Sujitha Cherukuthota
+1 (757) 936-9318
[email protected]

Summary:
Senior AI / ML Engineer with 10 years of experience designing scalable Artificial Intelligence, Machine Learning, Generative AI, NLP, and cloud-native analytics solutions across Healthcare, Banking, Government, and Retail enterprise environments.
Developed enterprise Generative AI and Conversational AI applications using AWS Bedrock, Azure OpenAI, Claude, LangChain, LangGraph, and LlamaIndex, enabling intelligent automation, contextual search, and enterprise knowledge assistant capabilities.

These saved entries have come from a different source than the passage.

/-! ## Tables of the security core (R23, R27) -/

/-- A write on which the two security cores do not agree: refused and logged (R27, R441). -/
def securityEvent (s : State) (context : Nat) : State :=
  s.logError { type := 8, die := 0xFF, unit := 0, context, addr := 0, time := s.micros, count := 0 }

/-! ## Accesses of peer devices (R219) -/

/-- An access of a peer device to a frame of a context: a read or an atomic is answered (R219, R385). -/
def servePeer (s : State) (context device frame off n : Nat) (op : Option AtomFn) (write : Bool) (data : QWord) : State :=
  let pa := 65536 * frame + off
  let old := s.mem.read pa n
  let answer := fun (s : State) => s.askPeer (.answer device frame off n (BitVec.ofNat 128 old))
  match op with
  | some fn =>
      if fn.swaps && old != data.toNat % 2 ^ (8 * fn.bytes) then answer s
      else answer (s.memWrite context pa (toBytes n (fn.apply old data)))
  | none => if write then s.memWrite context pa (toBytes n data.toNat) else answer s

end State

open State

/-- REGION_DESCRIPTOR_WRITE: one that breaks a rule is stored with V = 0; one in force finds its pages mapped as it says (R267, R268, R270;
entry 96). -/
def execRegionDescriptorWrite (context region : Nat) (value : QWord) (s : State) : Result :=
  s.event ((s.contexts.at? context).isSome && region < 16 && (!regionV value || !regionFine (s.contextAt context) region (regionBits value) ||
      s.regionMapped context value)) fun s =>
    s.writeRegion context region value

/-- LAP_BEGIN (R270). -/
def execLapBegin (context region die : Nat) (s : State) : Result :=
  s.event (s.lapDue context region die) fun s => s.beginLap context region die ((s.lapAt context region die).number + 1)

/-- LATTICE_EXCHANGE (R270, R272). -/
def execLatticeExchange (context region a b : Nat) (s : State) : Result :=
  s.event (s.mayExchange context region a b) fun s => s.exchangeLap context region a b

/-- FABRIC_SNAPSHOT_ARRIVAL: runs of bytes of another device's snapshot for virtual die `vdie`, by offset in the region
(R274). -/
def execFabricSnapshotArrival (context region device vdie : Nat) (runs : List (Nat × List Byte)) (s : State) : Result :=
  let x := s.contextAt context
  let q := x.regions.get region 0
  s.event (regionV q && regionRoster q && x.roster.contains device && vdie < x.vdies.length) fun s =>
    runs.foldl (fun s r => s.joinRun context region (x.vdies.getD vdie 0) r) s

/-- REDUCTION_LINE_DELIVERY: the elements of line `line` of a window of which this device is the home (R235). The spec does not say what
becomes of a line whose page is a peer's or no longer mapped: it is not delivered (DESIGN CHOICE, entry 88). -/
def execReductionLineDelivery (context window line : Nat) (elements : List Byte) (s : State) : Result :=
  let w := (s.contextAt context).windows.get window 0
  match windowFn (winOp w), s.homePlace context (winBase w + 128 * line) with
  | some fn, some pa =>
      s.event (winV w && winSelf w && 128 * line < winSize w && elements.length == 128) fun s =>
        if s.poisonedAt pa 128 then s.memoryKill context pa else s.deliverLine context w pa fn elements
  | _, _ => s.event false fun s => s

/-- PEER_FABRIC_REQUEST: a read, a write or an atomic of a device on a context's roster, at the frame that its aperture names
(R219, R385). -/
def execPeerFabricRequest (context device frame off n : Nat) (op : Option AtomFn) (write : Bool) (data : QWord)
    (s : State) : Result :=
  let x := s.contextAt context
  s.event (x.roster.contains device && s.frameUsable context frame && off + n ≤ 65536 &&
    !s.poisonedAt (65536 * frame + off) n) fun s => s.servePeer context device frame off n op write data

/-- ROSTER_TABLE_WRITE: a context's roster and the port guards; refused where the security cores disagree (R23, R27). -/
def execRosterTableWrite (context : Nat) (devices : List Nat) (agree : Bool) (s : State) : Result :=
  s.event (s.contexts.at? context).isSome fun s =>
    if agree then s.setContextAt context { s.contextAt context with roster := devices } else s.securityEvent context

end Sys2Proof.Machine
end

Built production-grade RAG Pipelines using Pinecone, FAISS, Embeddings, Hybrid Retrieval, Semantic Search, Contextual Grounding, and Prompt Engineering techniques, improving enterprise AI response quality and retrieval relevance significantly.
Strong expertise in Machine Learning model development using Scikit-learn, XGBoost, TensorFlow, PyTorch, Keras, Pandas, NumPy, and SciPy for forecasting, fraud detection, anomaly detection, clustering, and predictive analytics initiatives.
Experienced in developing transformer-based NLP Solutions using Hugging Face Transformers, BERT, GPT, T5, spaCy, and NLTK for summarization, classification, entity extraction, sentiment analysis, and conversational AI workflows.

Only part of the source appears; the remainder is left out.